Bu yılki tahminlerimiz açıkçası 2 bin 600 civarlarındaydı. İçine düştüğümüz güvensizlik, sermayedarlara ve hükümetlerine, asgari ücreti belirleyen 10 kişilik kadroda somutlanan bu teşkilata, olan inancımız, bunların asgari ücreti bizim yaşam maliyetimizin bile altında belirleyeceklerine olan inancımız bizler için o kadar normal hale gelmiş ki, “2 bin 500 civarı bir laf ortaya atarlar, sıtmayı gösterir bizi de 2 bin 600’lük ölüme seve seve razı ederler” diye düşünüyor, 2 bin 650’den yüksek tahminler yapanlara, “Yok be oğlum olmaz o kadar” diyorduk. Bir arkadaşımızın sözü bu duygumuzu oldukça güzel aktarıyor: “Milletvekillerine zam yapacak olsalar, bir araya gelir elleri kaldırır indirir, 1000’lerce lirayı hemen verirler, iş bize gelince de sefalet zammına 4 toplantı yaparlar.”
BEKLENTİ DÜŞÜK OLUNCA...
Derken zam açıklandı, tamı tamına 2 bin 825 TL, tabii beklentilerimiz bu kadar düşük olduğundan, bir an kimse sevinmekten kendini alamadı. Gerçeklik yüzümüze vurana kadar. “Hiç beklemiyordum ya bu kadar” sözünden, “Hadi yine zengin olduk” şakalarının ardından birinin teleffuz ettiği, “Bu zam marta kadar dayanırsa iyi” sözünü direkt, “Mart mı? Şimdiden bitti ki o, geçen bir teneke yağ aldık 60 lira olmuş markette yumurtanın tanesi neredeyse 1 liraya geliyor” sözleri takip etti. Her sene asgari ücret zammının getirdiği o kısa süreli sevinç, bu sefer cümlenin sonuna kadar bile sürmedi.
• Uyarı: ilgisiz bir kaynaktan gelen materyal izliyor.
-- ==== Sys2Proof/Decode.lean ====
section
/-! DEFINITION. The decoder (R150 to R164), total on byte lists, and after it the encoder. The decoder reads the fields of
the opcode byte (R152); the encoder is the table, row by row; they are written apart, so that the round trip says that the
two agree. -/

namespace Sys2Proof

/-! ### Bytes and words (R81, R157) -/

/-- `hi ++ lo` (R11). -/
def joinBytes (hi lo : Byte) : Word := hi ++ lo

/-- `v[7:0]`. -/
def lowByte (v : Word) : Byte := v.extractLsb' 0 8

/-- `v[15:8]`. -/
def highByte (v : Word) : Byte := v.extractLsb' 8 8

/-! ### Instructions by field -/


/-- The instructions of R230 that differ in their fields. -/
def Instr.ldPairImm : Pair → Word → Instr
  | .bc, nn => .ldBcNn nn
  | .de, nn => .ldDeNn nn
  | .hl, nn => .ldHlNn nn
  | .sp, nn => .ldSpNn nn

/-- The instructions of R355 that differ in their fields. -/
def Instr.incPair : Pair → Instr
  | .bc => .incBc
  | .de => .incDe
  | .hl => .incHl
  | .sp => .incSp

/-- The instructions of R300 that differ in their fields. -/
def Instr.incReg : Reg8 → Instr
  | .b => .incB
  | .c => .incC
  | .d => .incD
  | .e => .incE
  | .h => .incH
  | .l => .incL
  | .a => .incA

/-- The instructions of R301 that differ in their fields. -/
def Instr.decReg : Reg8 → Instr
  | .b => .decB
  | .c => .decC
  | .d => .decD
  | .e => .decE
  | .h => .decH
  | .l => .decL
  | .a => .decA

/-- The instructions of R201 that differ in their fields. -/
def Instr.ldRegImm : Reg8 → Byte → Instr
  | .b, n => .ldBN n
  | .c, n => .ldCN n
  | .d, n => .ldDN n
  | .e, n => .ldEN n
  | .h, n => .ldHN n
  | .l, n => .ldLN n
  | .a, n => .ldAN n

/-- The instructions of R350 that differ in their fields. -/
def Instr.addHlPair : Pair → Instr
  | .bc => .addHlBc
  | .de => .addHlDe
  | .hl => .addHlHl
  | .sp => .addHlSp

/-- The instructions of R358 that differ in their fields. -/
def Instr.decPair : Pair → Instr
  | .bc => .decBc
  | .de => .decDe
  | .hl => .decHl
  | .sp => .decSp

/-- The instructions of R424 that differ in their fields. -/
def Instr.jrIf : JrCond → Byte → Instr
  | .nz, e => .jrNzE e
  | .z, e => .jrZE e
  | .nc, e => .jrNcE e
  | .c, e => .jrCE e

/-- The instructions of R200 that differ in their fields. -/
def Instr.ldRegReg : Reg8 → Reg8 → Instr
  | .b, .b => .ldBB
  | .b, .c => .ldBC
  | .b, .d => .ldBD
  | .b, .e => .ldBE
  | .b, .h => .ldBH
  | .b, .l => .ldBL
  | .b, .a => .ldBA
  | .c, .b => .ldCB
  | .c, .c => .ldCC
  | .c, .d => .ldCD
  | .c, .e => .ldCE
  | .c, .h => .ldCH
  | .c, .l => .ldCL
  | .c, .a => .ldCA
  | .d, .b => .ldDB
  | .d, .c => .ldDC
  | .d, .d => .ldDD
  | .d, .e => .ldDE
  | .d, .h => .ldDH
  | .d, .l => .ldDL
  | .d, .a => .ldDA
  | .e, .b => .ldEB
  | .e, .c => .ldEC
  | .e, .d => .ldED
  | .e, .e => .ldEE
  | .e, .h => .ldEH
  | .e, .l => .ldEL
  | .e, .a => .ldEA
  | .h, .b => .ldHB
  | .h, .c => .ldHC
  | .h, .d => .ldHD
  | .h, .e => .ldHE
  | .h, .h => .ldHH
  | .h, .l => .ldHL
  | .h, .a => .ldHA
  | .l, .b => .ldLB
  | .l, .c => .ldLC
  | .l, .d => .ldLD
  | .l, .e => .ldLE
  | .l, .h => .ldLH
  | .l, .l => .ldLL
  | .l, .a => .ldLA
  | .a, .b => .ldAB
  | .a, .c => .ldAC
  | .a, .d => .ldAD
  | .a, .e => .ldAE
  | .a, .h => .ldAH
  | .a, .l => .ldAL
  | .a, .a => .ldAA

/-- The instructions of R202 that differ in their fields. -/
def Instr.ldRegMemHl : Reg8 → Instr
  | .b => .ldBMemHl
  | .c => .ldCMemHl
  | .d => .ldDMemHl
  | .e => .ldEMemHl
  | .h => .ldHMemHl
  | .l => .ldLMemHl
  | .a => .ldAMemHl

/-- The instructions of R205 that differ in their fields. -/
def Instr.ldMemHlReg : Reg8 → Instr
  | .b => .ldMemHlB
  | .c => .ldMemHlC
  | .d => .ldMemHlD
  | .e => .ldMemHlE
  | .h => .ldMemHlH
  | .l => .ldMemHlL
  | .a => .ldMemHlA

/-- The instructions of R292, R293, R294, R295, R296, R297, R298, R299 that differ in their fields. -/
def Instr.aluReg : AluOp → Reg8 → Instr
  | .add, .b => .addAB
  | .add, .c => .addAC
  | .add, .d => .addAD
  | .add, .e => .addAE
  | .add, .h => .addAH
  | .add, .l => .addAL
  | .add, .a => .addAA
  | .adc, .b => .adcAB
  | .adc, .c => .adcAC
  | .adc, .d => .adcAD
  | .adc, .e => .adcAE
  | .adc, .h => .adcAH
  | .adc, .l => .adcAL
  | .adc, .a => .adcAA
  | .sub, .b => .subB
  | .sub, .c => .subC
  | .sub, .d => .subD
  | .sub, .e => .subE
  | .sub, .h => .subH
  | .sub, .l => .subL
  | .sub, .a => .subA
  | .sbc, .b => .sbcAB
  | .sbc, .c => .sbcAC
  | .sbc, .d => .sbcAD
  | .sbc, .e => .sbcAE
  | .sbc, .h => .sbcAH
  | .sbc, .l => .sbcAL
  | .sbc, .a => .sbcAA
  | .and, .b => .andB
  | .and, .c => .andC
  | .and, .d => .andD
  | .and, .e => .andE
  | .and, .h => .andH
  | .and, .l => .andL
  | .and, .a => .andA
  | .xor, .b => .xorB
  | .xor, .c => .xorC
  | .xor, .d => .xorD
  | .xor, .e => .xorE
  | .xor, .h => .xorH
  | .xor, .l => .xorL
  | .xor, .a => .xorA
  | .or, .b => .orB
  | .or, .c => .orC
  | .or, .d => .orD
  | .or, .e => .orE
  | .or, .h => .orH
  | .or, .l => .orL
  | .or, .a => .orA
  | .cp, .b => .cpB
  | .cp, .c => .cpC
  | .cp, .d => .cpD
  | .cp, .e => .cpE
  | .cp, .h => .cpH
  | .cp, .l => .cpL
  | .cp, .a => .cpA

/-- The instructions of R292, R293, R294, R295, R296, R297, R298, R299 that differ in their fields. -/
def Instr.aluMemHl : AluOp → Instr
  | .add => .addAMemHl
  | .adc => .adcAMemHl
  | .sub => .subMemHl
  | .sbc => .sbcAMemHl
  | .and => .andMemHl
  | .xor => .xorMemHl
  | .or => .orMemHl
  | .cp => .cpMemHl

/-- The instructions of R432 that differ in their fields. -/
def Instr.retIf : Cond → Instr
  | .nz => .retNz
  | .z => .retZ
  | .nc => .retNc
  | .c => .retC
  | .po => .retPo
  | .pe => .retPe
  | .p => .retP
  | .m => .retM

/-- The instructions of R247 that differ in their fields. -/
def Instr.popPair : PairQ → Instr
  | .bc => .popBc
  | .de => .popDe
  | .hl => .popHl
  | .af => .popAf

/-- The instructions of R422 that differ in their fields. -/
def Instr.jpIf : Cond → Word → Instr
  | .nz, nn => .jpNzNn nn
  | .z, nn => .jpZNn nn
  | .nc, nn => .jpNcNn nn
  | .c, nn => .jpCNn nn
  | .po, nn => .jpPoNn nn
  | .pe, nn => .jpPeNn nn
  | .p, nn => .jpPNn nn
  | .m, nn => .jpMNn nn

/-- The instructions of R430 that differ in their fields. -/
def Instr.callIf : Cond → Word → Instr
  | .nz, nn => .callNzNn nn
  | .z, nn => .callZNn nn
  | .nc, nn => .callNcNn nn
  | .c, nn => .callCNn nn
  | .po, nn => .callPoNn nn
  | .pe, nn => .callPeNn nn
  | .p, nn => .callPNn nn
  | .m, nn => .callMNn nn

/-- The instructions of R244 that differ in their fields. -/
def Instr.pushPair : PairQ → Instr
  | .bc => .pushBc
  | .de => .pushDe
  | .hl => .pushHl
  | .af => .pushAf

/-- The instructions of R292, R293, R294, R295, R296, R297, R298, R299 that differ in their fields. -/
def Instr.aluImm : AluOp → Byte → Instr
  | .add, n => .addAN n
  | .adc, n => .adcAN n
  | .sub, n => .subN n
  | .sbc, n => .sbcAN n
  | .and, n => .andN n
  | .xor, n => .xorN n
  | .or, n => .orN n
  | .cp, n => .cpN n

/-- The instructions of R435 that differ in their fields. -/
def Instr.rst : Fin 8 → Instr
  | 0 => .rst00
  | 1 => .rst08
  | 2 => .rst10
  | 3 => .rst18
  | 4 => .rst20
  | 5 => .rst28
  | 6 => .rst30
  | 7 => .rst38

/-- The instructions of R375, R376, R377, R378, R379, R380, R381 that differ in their fields. -/
def Instr.rotReg : RotOp → Reg8 → Instr
  | .rlc, .b => .rlcB
  | .rlc, .c => .rlcC
  | .rlc, .d => .rlcD
  | .rlc, .e => .rlcE
  | .rlc, .h => .rlcH
  | .rlc, .l => .rlcL
  | .rlc, .a => .rlcA
  | .rrc, .b => .rrcB
  | .rrc, .c => .rrcC
  | .rrc, .d => .rrcD
  | .rrc, .e => .rrcE
  | .rrc, .h => .rrcH
  | .rrc, .l => .rrcL
  | .rrc, .a => .rrcA
  | .rl, .b => .rlB
  | .rl, .c => .rlC
  | .rl, .d => .rlD
  | .rl, .e => .rlE
  | .rl, .h => .rlH
  | .rl, .l => .rlL
  | .rl, .a => .rlA
  | .rr, .b => .rrB
  | .rr, .c => .rrC
  | .rr, .d => .rrD
  | .rr, .e => .rrE
  | .rr, .h => .rrH
  | .rr, .l => .rrL
  | .rr, .a => .rrA
  | .sla, .b => .slaB
  | .sla, .c => .slaC
  | .sla, .d => .slaD
  | .sla, .e => .slaE
  | .sla, .h => .slaH
  | .sla, .l => .slaL
  | .sla, .a => .slaA
  | .sra, .b => .sraB
  | .sra, .c => .sraC
  | .sra, .d => .sraD
  | .sra, .e => .sraE
  | .sra, .h => .sraH
  | .sra, .l => .sraL
  | .sra, .a => .sraA
  | .srl, .b => .srlB
  | .srl, .c => .srlC
  | .srl, .d => .srlD
  | .srl, .e => .srlE
  | .srl, .h => .srlH
  | .srl, .l => .srlL
  | .srl, .a => .srlA

/-- The instructions of R375, R376, R377, R378, R379, R380, R381 that differ in their fields. -/
def Instr.rotMemHl : RotOp → Instr
  | .rlc => .rlcMemHl
  | .rrc => .rrcMemHl
  | .rl => .rlMemHl
  | .rr => .rrMemHl
  | .sla => .slaMemHl
  | .sra => .sraMemHl
  | .srl => .srlMemHl

/-- The instructions of R400 that differ in their fields. -/
def Instr.bitReg : Fin 8 → Reg8 → Instr
  | 0, .b => .bit0B
  | 0, .c => .bit0C
  | 0, .d => .bit0D
  | 0, .e => .bit0E
  | 0, .h => .bit0H
  | 0, .l => .bit0L
  | 0, .a => .bit0A
  | 1, .b => .bit1B
  | 1, .c => .bit1C
  | 1, .d => .bit1D
  | 1, .e => .bit1E
  | 1, .h => .bit1H
  | 1, .l => .bit1L
  | 1, .a => .bit1A
  | 2, .b => .bit2B
  | 2, .c => .bit2C
  | 2, .d => .bit2D
  | 2, .e => .bit2E
  | 2, .h => .bit2H
  | 2, .l => .bit2L
  | 2, .a => .bit2A
  | 3, .b => .bit3B
  | 3, .c => .bit3C
  | 3, .d => .bit3D
  | 3, .e => .bit3E
  | 3, .h => .bit3H
  | 3, .l => .bit3L
  | 3, .a => .bit3A
  | 4, .b => .bit4B
  | 4, .c => .bit4C
  | 4, .d => .bit4D
  | 4, .e => .bit4E
  | 4, .h => .bit4H
  | 4, .l => .bit4L
  | 4, .a => .bit4A
  | 5, .b => .bit5B
  | 5, .c => .bit5C
  | 5, .d => .bit5D
  | 5, .e => .bit5E
  | 5, .h => .bit5H
  | 5, .l => .bit5L
  | 5, .a => .bit5A
  | 6, .b => .bit6B
  | 6, .c => .bit6C
  | 6, .d => .bit6D
  | 6, .e => .bit6E
  | 6, .h => .bit6H
  | 6, .l => .bit6L
  | 6, .a => .bit6A
  | 7, .b => .bit7B
  | 7, .c => .bit7C
  | 7, .d => .bit7D
  | 7, .e => .bit7E
  | 7, .h => .bit7H
  | 7, .l => .bit7L
  | 7, .a => .bit7A

/-- The instructions of R400 that differ in their fields. -/
def Instr.bitMemHl : Fin 8 → Instr
  | 0 => .bit0MemHl
  | 1 => .bit1MemHl
  | 2 => .bit2MemHl
  | 3 => .bit3MemHl
  | 4 => .bit4MemHl
  | 5 => .bit5MemHl
  | 6 => .bit6MemHl
  | 7 => .bit7MemHl

/-- The instructions of R402 that differ in their fields. -/
def Instr.resReg : Fin 8 → Reg8 → Instr
  | 0, .b => .res0B
  | 0, .c => .res0C
  | 0, .d => .res0D
  | 0, .e => .res0E
  | 0, .h => .res0H
  | 0, .l => .res0L
  | 0, .a => .res0A
  | 1, .b => .res1B
  | 1, .c => .res1C
  | 1, .d => .res1D
  | 1, .e => .res1E
  | 1, .h => .res1H
  | 1, .l => .res1L
  | 1, .a => .res1A
  | 2, .b => .res2B
  | 2, .c => .res2C
  | 2, .d => .res2D
  | 2, .e => .res2E
  | 2, .h => .res2H
  | 2, .l => .res2L
  | 2, .a => .res2A
  | 3, .b => .res3B
  | 3, .c => .res3C
  | 3, .d => .res3D
  | 3, .e => .res3E
  | 3, .h => .res3H
  | 3, .l => .res3L
  | 3, .a => .res3A
  | 4, .b => .res4B
  | 4, .c => .res4C
  | 4, .d => .res4D
  | 4, .e => .res4E
  | 4, .h => .res4H
  | 4, .l => .res4L
  | 4, .a => .res4A
  | 5, .b => .res5B
  | 5, .c => .res5C
  | 5, .d => .res5D
  | 5, .e => .res5E
  | 5, .h => .res5H
  | 5, .l => .res5L
  | 5, .a => .res5A
  | 6, .b => .res6B
  | 6, .c => .res6C
  | 6, .d => .res6D
  | 6, .e => .res6E
  | 6, .h => .res6H
  | 6, .l => .res6L
  | 6, .a => .res6A
  | 7, .b => .res7B
  | 7, .c => .res7C
  | 7, .d => .res7D
  | 7, .e => .res7E
  | 7, .h => .res7H
  | 7, .l => .res7L
  | 7, .a => .res7A

/-- The instructions of R402 that differ in their fields. -/
def Instr.resMemHl : Fin 8 → Instr
  | 0 => .res0MemHl
  | 1 => .res1MemHl
  | 2 => .res2MemHl
  | 3 => .res3MemHl
  | 4 => .res4MemHl
  | 5 => .res5MemHl
  | 6 => .res6MemHl
  | 7 => .res7MemHl

/-- The instructions of R401 that differ in their fields. -/
def Instr.setReg : Fin 8 → Reg8 → Instr
  | 0, .b => .set0B
  | 0, .c => .set0C
  | 0, .d => .set0D
  | 0, .e => .set0E
  | 0, .h => .set0H
  | 0, .l => .set0L
  | 0, .a => .set0A
  | 1, .b => .set1B
  | 1, .c => .set1C
  | 1, .d => .set1D
  | 1, .e => .set1E
  | 1, .h => .set1H
  | 1, .l => .set1L
  | 1, .a => .set1A
  | 2, .b => .set2B
  | 2, .c => .set2C
  | 2, .d => .set2D
  | 2, .e => .set2E
  | 2, .h => .set2H
  | 2, .l => .set2L
  | 2, .a => .set2A
  | 3, .b => .set3B
  | 3, .c => .set3C
  | 3, .d => .set3D
  | 3, .e => .set3E
  | 3, .h => .set3H
  | 3, .l => .set3L
  | 3, .a => .set3A
  | 4, .b => .set4B
  | 4, .c => .set4C
  | 4, .d => .set4D
  | 4, .e => .set4E
  | 4, .h => .set4H
  | 4, .l => .set4L
  | 4, .a => .set4A
  | 5, .b => .set5B
  | 5, .c => .set5C
  | 5, .d => .set5D
  | 5, .e => .set5E
  | 5, .h => .set5H
  | 5, .l => .set5L
  | 5, .a => .set5A
  | 6, .b => .set6B
  | 6, .c => .set6C
  | 6, .d => .set6D
  | 6, .e => .set6E
  | 6, .h => .set6H
  | 6, .l => .set6L
  | 6, .a => .set6A
  | 7, .b => .set7B
  | 7, .c => .set7C
  | 7, .d => .set7D
  | 7, .e => .set7E
  | 7, .h => .set7H
  | 7, .l => .set7L
  | 7, .a => .set7A

/-- The instructions of R401 that differ in their fields. -/
def Instr.setMemHl : Fin 8 → Instr
  | 0 => .set0MemHl
  | 1 => .set1MemHl
  | 2 => .set2MemHl
  | 3 => .set3MemHl
  | 4 => .set4MemHl
  | 5 => .set5MemHl
  | 6 => .set6MemHl
  | 7 => .set7MemHl

/-- The instructions of R461 that differ in their fields. -/
def Instr.inRegPortC : Reg8 → Instr
  | .b => .inBPortC
  | .c => .inCPortC
  | .d => .inDPortC
  | .e => .inEPortC
  | .h => .inHPortC
  | .l => .inLPortC
  | .a => .inAPortC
Gazeteler, televizyonlar, sosyal medya kaynadı ya, “2021 ne getirecek?”, “2021 daha güzel bir yıl olsun”... 2020’de yaşanan bütün kötü gelişmelerin geçmesi dileklerinin her tarafta yankılanmasıyla birlikte girdiğimiz 2021’in ne getireceğini, şu an biz belirlemiyoruz. 2021’in bize ne getireceğini her aralık ayının başında masaya oturup ne konuştuklarından haberimiz bile olmayan toplantılar yapıp, milyonlarca insanın geleceğini onlara tek bir kez bile sormadan çizenler belirliyor. Ve değişen bir şey olmazsa, 2021, yeni bir yıl adını bile haketmeyecek. 2020’de ne çektiysek daha da fazlasını çektiğimiz bir 2020+ yaşayacağız. Ve bunları bize yaşatanlar, olanca arsızlıklarıyla, dudaklarındaki alaycı sırıtışlarla “Kuru ekmek yiyorlar öyleyse aç değiller” diyerek o kuru ekmeği de elimizden nasıl alacaklarının hesabına girişecekler. Bizim gücümüzü küçümseyerek… milyonlarcamızın birden bir gün “bana Foulon’u* verin” diye bağırmayacağına olan olanca inançlarıyla yoksunluğu, sefaleti can yoldaşımız ederek... Kaderimizin bu olmamasının, gerçekten “yeni bir yılı” yaşamanın tek yolu ise, bunların hiç bir şeyin değişmeyeceğine, saltanatlarının böyle gelip böyle gideceğine olan inançlarını, milyonlarca yumruğumuzla, dişimizle tırnağımızla parçalamak ve kararlılıkla “Hayır her şey değişecek” diyebilmek ve her şeyi değiştirmektir.
* Charles Dickens’ın İki Şehrin Hikayesi’nde Fransız Devrimi’nden önce fakir halka “Kuru ot yesinler” dediği için, devrim sırasında linç edilen memur. Gerçek hayatta romandaki şekilde linç edilen 16. Louis’in Ekonomi Bakanı Joseph-François Foullon de Doué’dan esinlenilerek romana aktarılmıştır.